▸ AVAILABLE RECORDS
──────────────────────────────
/-- Memory with a page's bytes copied to its new frame. -/
def copyPage (m : Mig) (mem : List Host.Cell) : List Host.Cell :=
  (mem.filter (fun c => onOld m c.1)).foldl (fun acc c => memSetByte acc (movePa m c.1) c.2)
    (mem.filter (fun c => !(m.new ≤ c.1 && c.1 < m.new + m.span)))

/-- Lines that hold uncorrectable data, copied with their page. -/
def copyPoison (m : Mig) (ls : List Nat) : List Nat :=
  ls.filter (fun l => !(m.new ≤ 64 * l && 64 * l < m.new + m.span))
  ++ (ls.filter (fun l => onOld m (64 * l))).map (fun l => movePa m (64 * l) / 64)

/-- The entries of a table that hold a byte memory lists, each once; any other reads zero and is not valid (R233). -/
def tableEntries (m : List Host.Cell) (frame width : Nat) : List Nat :=
  ((m.filter (fun c => frame ≤ c.1 && c.1 < frame + 8 * 2 ^ width)).map (fun c => (c.1 - frame) / 8)).foldl
    (fun acc i => if acc.getLast? = some i then acc else acc ++ [i]) []

/-- The pages a table entry chain maps: first virtual address, span, leaf (R232). -/
def pagesFrom (m : List Host.Cell) : List (Nat × Nat × Bool × Bool) → Nat → Nat → List (Nat × Nat × Word)
  | [], _, _ => []
  | (shift, width, leafAllowed, tableAllowed) :: more, frame, va =>
    (tableEntries m frame width).flatMap (fun i =>
      let e : Word := .ofNat 64 (memNat m (frame + 8 * i) 8)
      let at_ := va + i * 2 ^ shift
      if pteBits e 36 1 = 0 then []
      else if pteBits e 37 1 = 1 then (if leafAllowed && leafOk e shift then [(at_, 2 ^ shift, e)] else [])
      else if tableAllowed && pteBits e 38 26 == 0 then pagesFrom m more (65536 * pteBits e 0 36) at_
      else [])

/-- The pages of a partition that lie in a test's physical range. -/
def pagesIn (s : State) (pt : Part) (f : Nat → Bool) : List (Nat × Nat × Word) :=
  (pagesFrom s.mem walkLevels pt.root 0).filter (fun x => f (65536 * pteBits x.2.2 0 36))

/-- The pages of a partition, within its windows, that lie on some physical ranges in part (R310). -/
def pagesOver (s : State) (pt : Part) (rs : List (Nat × Nat)) : List (Nat × Nat × Word) :=
  (pagesFrom s.mem walkLevels pt.root 0).filter (fun x =>
    runOver rs (65536 * pteBits x.2.2 0 36) x.2.1 && runOver (pt.wins.map (fun w => (w.base, w.len))) (65536 * pteBits x.2.2 0 36) x.2.1)

/-- Memory with the leaf of an address remapped. -/
def remapAt (m : Mig) (root : Nat) (mem : List Host.Cell) (va : Nat) : List Host.Cell :=
  match leafPlace mem va walkLevels root with
  | some (a, _) => memSetNat mem a 8 (moveLeaf m (.ofNat 64 (memNat mem a 8))).toNat
  | none => mem

/-- Memory with every leaf of the partition that maps the migrated page remapped (R274). -/
def remapLeaf (s : State) (m : Mig) : List Host.Cell :=
  let pt := partOf s m.part
  (pagesIn s pt (onOld m)).foldl (fun mem x => remapAt m pt.root mem x.1) s.mem

/-- MIGRATION_REMAP (R274): the copy of a migrating page is whole, and in one instant every agent reads and writes the new one; the
writes that waited at home are made there in their order (R237). -/
def execMigrationRemap (k : Nat) (s : State) : Host.Outcome State Fault Refusal :=
  match nth s.migs k with
  | none => .next s
  | some m =>
    let s1 := { s with migs := dropAt s.migs k, mem := copyPage m s.mem, poison := copyPoison m s.poison, heldw := [] }
    let s2 := moveTranslations m { s1 with mem := remapLeaf s1 m }
    .next (s.heldw.foldl (fun t w => homeWrite t w.trace (movePa m w.pa) w.bytes) s2)

/-! ## Mailboxes (R385, R386) -/

/-- The 64 bytes of a window. -/
def windowBytes (m : Window) : List Byte :=
  [m.w0, m.w1, m.w2, m.w3, m.w4, m.w5, m.w6, m.w7].flatMap (fun w => leBytes 8 w.toNat)

/-- A window of 64 bytes. -/
def windowOf (bs : List Byte) : Window :=
  let w := fun i => BitVec.ofNat 64 (fieldNat bs (8 * i) 8)
  { w0 := w 0, w1 := w 1, w2 := w 2, w3 := w 3, w4 := w 4, w5 := w 5, w6 := w 6, w7 := w 7 }

/-- A mailbox at reset. -/
def Mailbox.reset : Mailbox := { window := windowOf [], cmd := none, resize := none, freeing := false }

/-- A mailbox: 0 management, 1 stack management, 2 recovery. -/
def boxOf (s : State) (n : Nat) : Mailbox := mapGet Mailbox.reset s.boxes n

/-- The state with a mailbox replaced. -/
def withBox (s : State) (n : Nat) (b : Mailbox) : State := { s with boxes := mapSet s.boxes n b }

/-- A list of bytes with some replaced from a place on. -/
def patch (bs : List Byte) (at_ : Nat) (xs : List Byte) : List Byte := bs.take at_ ++ xs ++ bs.drop (at_ + xs.length)

/-- A mailbox's command ended: STATUS and a payload from byte 8 are written into the window and its vector is signalled (R386). -/
def endBox (s : State) (n : Nat) (status : BitVec 8) (payload : List Byte) : State :=
  let b := boxOf s n
  let w := windowOf (patch (patch (windowBytes b.window) 4 [status]) 8 payload)
  signalPf (withBox s n { b with window := w, cmd := none, resize := none, freeing := false }) n

/-- A record with STATUS 0, pending (R311, R385, R386). -/
def pendingRec (m : Window) : Window := windowOf (patch (windowBytes m) 4 [0])

/-- A doorbell written over a window's record (R386): one that meets a pending command is discarded and sets bit 0 of PFERR; STATUS of one
that is taken is pending; a mailbox other than recovery is served only with verified firmware. -/
def ringBox (n : Nat) (m : Window) (go : State → State) (s : State) : State :=
  let b := boxOf s n
  if n ≠ 2 && !s.fw.verified then s
  else if b.cmd.isSome then { withBox s n { b with window := m } with pfErr := s.pfErr ||| 1 }
  else go (withBox s n { b with window := pendingRec m, cmd := some m })

/-- The doorbell of a mailbox whose record names operation `op` of those up to `last`; a record that names none ends with STATUS 2,
and one that names another is that operation's event, not this (R311, R385, R386). -/
def ringOp (n op last : Nat) (m : Window) (go : State → State) (s : State) : Host.Outcome State Fault Refusal :=
  let o := fieldNat (windowBytes m) 0 1
  if o = op then .next (ringBox n m go s)
  else if o = 0 || last < o then .next (ringBox n m (fun t => endBox t n 2 []) s)
  else .next s

/-! ## The partition descriptor (R387, R388) -/

/-- A window of a descriptor. -/
def winOfBytes (b : List Byte) : Option Win :=
  if fieldNat b 12 1 = 0 then none else some { base := fieldNat b 0 8, len := 0x20000000 * fieldNat b 8 4, tier := fieldNat b 12 1 }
──────────────────────────────
▸ TASK DIRECTIONS
From the top of the material above, print every line exactly, ending with the line that holds "(fun acc i =>".

▸ SOLUTION BELOW
/-- Memory with a page's bytes copied to its new frame. -/
def copyPage (m : Mig) (mem : List Host.Cell) : List Host.Cell :=
  (mem.filter (fun c => onOld m c.1)).foldl (fun acc c => memSetByte acc (movePa m c.1) c.2)
    (mem.filter (fun c => !(m.new ≤ c.1 && c.1 < m.new + m.span)))

/-- Lines that hold uncorrectable data, copied with their page. -/
def copyPoison (m : Mig) (ls : List Nat) : List Nat :=
  ls.filter (fun l => !(m.new ≤ 64 * l && 64 * l < m.new + m.span))
  ++ (ls.filter (fun l => onOld m (64 * l))).map (fun l => movePa m (64 * l) / 64)

/-- The entries of a table that hold a byte memory lists, each once; any other reads zero and is not valid (R233). -/
def tableEntries (m : List Host.Cell) (frame width : Nat) : List Nat :=
  ((m.filter (fun c => frame ≤ c.1 && c.1 < frame + 8 * 2 ^ width)).map (fun c => (c.1 - frame) / 8)).foldl
    (fun acc i => if acc.getLast? = some i then acc else acc ++ [i]) []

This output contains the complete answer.